[Tutor] Regular Expression question

Danny Yoo dyoo@hkn.eecs.berkeley.edu
Mon Apr 21 17:26:51 2003


On Sun, 20 Apr 2003, Michael Janssen wrote:

> > It appears that the aggregation functions of parentheses are limited.
> > This does not work:
> >
> > <html([ \t]*>)|([ \t:].+?>)
>
> Seems to be a point, where re gets very sophisticated ;-)
>
> You should try to explain in plain words what this re is expected to do
> (and each part of it). This often helps to find logical mistakes
> (Pointer: "ab|c" doesn't look for ab or ac but for ab or c).

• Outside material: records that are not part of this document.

/-- The operand of an MMX row has the encoding that its form has under the address size. -/
theorem MmSrc.form_fits {src : MmSrc} (hwf : src.wf = true) (hm : p.fitsOperand db (MmSrc.memOp src)) :
    src.form.fits (p.addr32 db) := by
  cases src with
  | reg r => trivial
  | mem m => exact ⟨hwf, hm.1⟩

theorem RmSrc.form_fits {src : RmSrc} (hwf : src.wf = true) (hm : p.fitsOperand db (RmSrc.memOp src)) :
    src.form.fits (p.addr32 db) := by
  cases src with
  | reg r => trivial
  | mem m => exact ⟨hwf, hm.1⟩

theorem decodeMmxRm_ok {mk : MReg → MmSrc → Instr} :
    decodeMmxRm db p mk bs = .ok (i, rest) ↔
      p.op66 = false ∧ ∃ dst src, src.wf = true ∧ p.fitsOperand db (MmSrc.memOp src) ∧ i = mk dst src ∧
        bs = src.form.bytes dst.toBits ++ rest := by
  constructor
  · intro h
    obtain ⟨⟨m, rm, tail⟩, hrm, h⟩ := read_bind_ok.1 h
    obtain ⟨hfit, hbs⟩ := decodeModRM_ok hrm
    simp only at h
    split at h
    · cases h
    · rename_i h66
      refine ⟨by simpa using h66, MReg.ofBits (regField m), ?_⟩
      rw [MReg.toBits_ofBits]
      cases rm with
      | reg n =>
        obtain ⟨hna, rfl, rfl⟩ := decodeFixed_ok.1 h
        exact ⟨.reg (MReg.ofBits n), rfl, hna, rfl, by rw [MmSrc.form, MReg.toBits_ofBits, hbs]⟩
      | mem a =>
        cases h
        exact ⟨.mem ⟨p.seg, a⟩, hfit.1, ⟨hfit.2, rfl⟩, rfl, hbs⟩
  · rintro ⟨h66, dst, src, hwf, hm, rfl, rfl⟩
    obtain ⟨m, hreg, hrm⟩ := decodeModRM_bytes (MmSrc.form_fits hwf hm) dst.toBits rest
    refine read_bind_ok.2 ⟨_, hrm, ?_⟩
    simp only [h66, Bool.false_eq_true, if_false, hreg, MReg.ofBits_toBits]
    cases src with
    | reg r => exact decodeFixed_ok.2 ⟨hm, by rw [MReg.ofBits_toBits], rfl⟩
    | mem m => simp only [MmSrc.form, ← hm.2]

theorem decodeMmxShift_noRow {op m : Byte} (hrow : mmxShiftRow op (regField m) = none) :
    decodeMmxShift p op (m :: bs) = .error (.noGroupRow op m) := by
  simp only [decodeMmxShift, take8_cons, read_ok_bind, hrow]

theorem decodeMmxShift_memory {op m : Byte} (hmod : modField m ≠ 3) :
    decodeMmxShift p op (m :: bs) = .error (.noGroupRow op m) := by
  cases hrow : mmxShiftRow op (regField m) with
  | none => exact decodeMmxShift_noRow hrow
  | some mk =>
    simp only [decodeMmxShift, take8_cons, read_ok_bind, hrow, if_neg hmod]

theorem decodeMmxShift_row {op m : Byte} {mk : MReg → Byte → Instr} (hrow : mmxShiftRow op (regField m) = some mk)
    (hmod : modField m = 3) :
    decodeMmxShift p op (m :: bs) = (take8 bs >>= fun x =>
      if p.op66 then .error .prefixNotAdmitted else decodeFixed p (mk (MReg.ofBits (rmField m)) x.1) x.2) := by
  simp only [decodeMmxShift, take8_cons, read_ok_bind, hrow, if_pos hmod]

theorem decodeMmxShift_ok {op : Byte} :
    decodeMmxShift p op bs = .ok (i, rest) ↔
      p.op66 = false ∧ p.noAddress = true ∧ ∃ digit mk dst ib, mmxShiftRow op digit = some mk ∧ i = mk dst ib ∧
        bs = fieldByte 3 digit dst.toBits :: ib :: rest := by
  constructor
  · intro h
    obtain ⟨⟨m, tail⟩, hm, -⟩ := read_bind_ok.1 h
    obtain rfl := take8_ok.1 hm
    by_cases hmod : modField m = 3
    · cases hrow : mmxShiftRow op (regField m) with
      | none => rw [decodeMmxShift_noRow hrow] at h; cases h
      | some mk =>
        rw [decodeMmxShift_row hrow hmod] at h
        obtain ⟨⟨ib, tail'⟩, hib, h⟩ := read_bind_ok.1 h
        obtain rfl := take8_ok.1 hib
        split at h
        · cases h
        · rename_i h66
          obtain ⟨hna, rfl, rfl⟩ := decodeFixed_ok.1 h
          refine ⟨by simpa using h66, hna, _, mk, _, ib, hrow, rfl, ?_⟩
          rw [MReg.toBits_ofBits, ← hmod, fieldByte_fields]
    · rw [decodeMmxShift_memory hmod] at h
      cases h
  · rintro ⟨h66, hna, digit, mk, dst, ib, hrow, rfl, rfl⟩
    rw [decodeMmxShift_row (by rwa [regField_fieldByte]) (modField_fieldByte ..), rmField_fieldByte, MReg.ofBits_toBits]
    refine read_bind_ok.2 ⟨_, rfl, ?_⟩
    simp only [h66, Bool.false_eq_true, if_false]
    exact decodeFixed_ok.2 ⟨hna, rfl, rfl⟩

/-- POP m of an operand size. -/
def Instr.popM (sz : OpSize) (m : MemOp) : Instr :=
  match sz with
  | .w16 => .popM16 m
  | .w32 => .popM32 m

/-- PUSH r/m of an operand size. -/
def Instr.pushRm (sz : OpSize) (src : RmSrc) : Instr :=
  match sz with
  | .w16 => .pushRm16 src
  | .w32 => .pushRm32 src

theorem decodePopM_ok :
    decodePopM db p bs = .ok (i, rest) ↔
      ∃ m, m.wf = true ∧ p.fitsOperand db (some m) ∧ i = .popM (p.opSize db) m ∧ bs = m.addr.modrmBytes 0 ++ rest := by
  constructor
  · intro h
    obtain ⟨⟨b, rm, tail⟩, hrm, h⟩ := read_bind_ok.1 h
    obtain ⟨hfit, hbs⟩ := decodeModRM_ok hrm
    cases rm with
    | reg n => cases h
    | mem a =>
      simp only at h
      split at h
      · rename_i hdigit
        rw [hdigit] at hbs
        refine ⟨⟨p.seg, a⟩, hfit.1, ⟨hfit.2, rfl⟩, ?_⟩
        split at h <;> rename_i hsz <;> cases h <;> exact ⟨by rw [hsz]; rfl, hbs⟩
      · cases h
  · rintro ⟨m, hwf, hm, rfl, rfl⟩
    obtain ⟨b, hreg, hrm⟩ := decodeModRM_bytes (rm := .mem m.addr) ⟨hwf, hm.1⟩ 0 rest
    refine read_bind_ok.2 ⟨_, hrm, ?_⟩
    simp only [hreg, if_true, ← hm.2]
    cases p.opSize db <;> rfl

theorem decodePushRm_ok :
    decodePushRm db p bs = .ok (i, rest) ↔
      ∃ src, src.wf = true ∧ p.fitsOperand db (RmSrc.memOp src) ∧ i = .pushRm (p.opSize db) src ∧
        bs = src.form.bytes 6 ++ rest := by
  constructor
  · intro h
    obtain ⟨⟨b, rm, tail⟩, hrm, h⟩ := read_bind_ok.1 h
    obtain ⟨hfit, hbs⟩ := decodeModRM_ok hrm
    simp only at h
    split at h
    · rename_i hdigit
      rw [hdigit] at hbs
      cases rm with
      | reg n =>
        refine ⟨.reg (Reg.ofBits n), rfl, ?_⟩
        rw [RmSrc.form, Reg.toBits_ofBits]
        split at h
        case h_1 hr hsz =>
          cases hr
          obtain ⟨hna, rfl, rfl⟩ := decodeFixed_ok.1 h
          exact ⟨hna, by rw [hsz]; rfl, hbs⟩
        case h_2 hr hsz =>
          cases hr
          obtain ⟨hna, rfl, rfl⟩ := decodeFixed_ok.1 h
          exact ⟨hna, by rw [hsz]; rfl, hbs⟩
        case h_3 hr _ => cases hr
        case h_4 hr _ => cases hr
      | mem a =>
        refine ⟨.mem ⟨p.seg, a⟩, hfit.1, ⟨hfit.2, rfl⟩, ?_⟩
        split at h
        case h_1 hr _ => cases hr
        case h_2 hr _ => cases hr
        case h_3 hr hsz =>
          cases hr
          cases h
          exact ⟨by rw [hsz]; rfl, hbs⟩
        case h_4 hr hsz =>
          cases hr
          cases h
          exact ⟨by rw [hsz]; rfl, hbs⟩
    · cases h
  · rintro ⟨src, hwf, hm, rfl, rfl⟩
    obtain ⟨b, hreg, hrm⟩ := decodeModRM_bytes (RmSrc.form_fits hwf hm) 6 rest
    refine read_bind_ok.2 ⟨_, hrm, ?_⟩
    simp only [hreg, if_true]
    cases src with
    | reg r =>
      cases p.opSize db <;> exact decodeFixed_ok.2 ⟨hm, by rw [Reg.ofBits_toBits]; rfl, rfl⟩
    | mem m =>
      simp only [RmSrc.form, ← hm.2]
      cases p.opSize db <;> rfl

end

end Sys2Proof
end

section
/-! The decoder, opcodes: what follows the prefixes is a row that they fit, and nothing else. -/

namespace Sys2Proof

open Machine

/-! ## Opcode bytes -/

/-- The instruction that the bytes after the prefixes `p` encode. -/
def decodeOpcode (db : Bool) (p : Prefixes) (bs : List Byte) : Except DecodeError (Instr × List Byte) :=
  take8 bs >>= fun x =>
    if x.1 = 0x0F then take8 x.2 >>= fun y => decode0F db p y.1 y.2 else decode1 db p x.1 x.2

/-- Decoding is the scan of the prefixes and then the opcode. -/
theorem decode_eq (db : Bool) (bs : List Byte) :
    decode db bs = (scanPrefixes .none bs >>= fun x => decodeOpcode db x.1 x.2) := rfl

section
variable {db : Bool} {p : Prefixes} (bs : List Byte)

theorem decode0F_mmxRm {op : Byte} {mk : MReg → MmSrc → Instr} (row : mmxRow op = some mk) :
    decode0F db p op bs = decodeMmxRm db p mk bs := by
  simp only [decode0F, row]

theorem decode0F_mmxShift {op : Byte} (hop : op = 0x71 ∨ op = 0x72 ∨ op = 0x73) :
    decode0F db p op bs = decodeMmxShift p op bs := by
  rcases hop with rfl | rfl | rfl <;> rfl

theorem decodeOpcode_plusR {hi : BitVec 5} (hhi : hi = 0x0A ∨ hi = 0x0B) (r : Reg) :
    decodeOpcode db p (plusRByte hi r :: bs) = decodePlusR db p (plusRByte hi r) bs := by
  rcases hhi with rfl | rfl <;> cases r <;> rfl

theorem decodePlusR_push (r : Reg) :
    decodePlusR db p (plusRByte 0x0A r) bs =
      match p.opSize db with
      | .w16 => decodeFixed p (.pushR16 r) bs
      | .w32 => decodeFixed p (.pushR32 r) bs := by
  cases r <;> cases h : p.opSize db <;> simp only [decodePlusR, h] <;> rfl

theorem decodePlusR_pop (r : Reg) :
    decodePlusR db p (plusRByte 0x0B r) bs =
      match p.opSize db with
      | .w16 => decodeFixed p (.popR16 r) bs
      | .w32 => decodeFixed p (.popR32 r) bs := by
  cases r <;> cases h : p.opSize db <;> simp only [decodePlusR, h] <;> rfl

end

/-- An opcode of the form `50+r` or `58+r` is its high five bits and a register. -/
theorem eq_plusRByte (b : Byte) : b = plusRByte (b.extractLsb' 3 5) (Reg.ofBits (rmField b)) := by
  revert b; decide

And if it helps, think of consecutive characters as multiplication, and
the '|' symbol as addition.  That is,


   regex             math

---------------------------------

   ab|c     <==>    ab + c



Your algebraic training should kick in at this point.  *grin*


   ab|ac    <==>    ab + ac

   a(b|c)   <==>    a(b + c)

            <==>    ab + ac


This is what we are trying to say when we mention "precedence".  In
mathematical expressions, multiplication "binds" more tightly than
addition.  In regular expressions, concatenation (adjacent characters)
"binds" more tightly than alternation (the '|' operator).  In both cases,
we can use parentheses to override the default way that that things bind
together.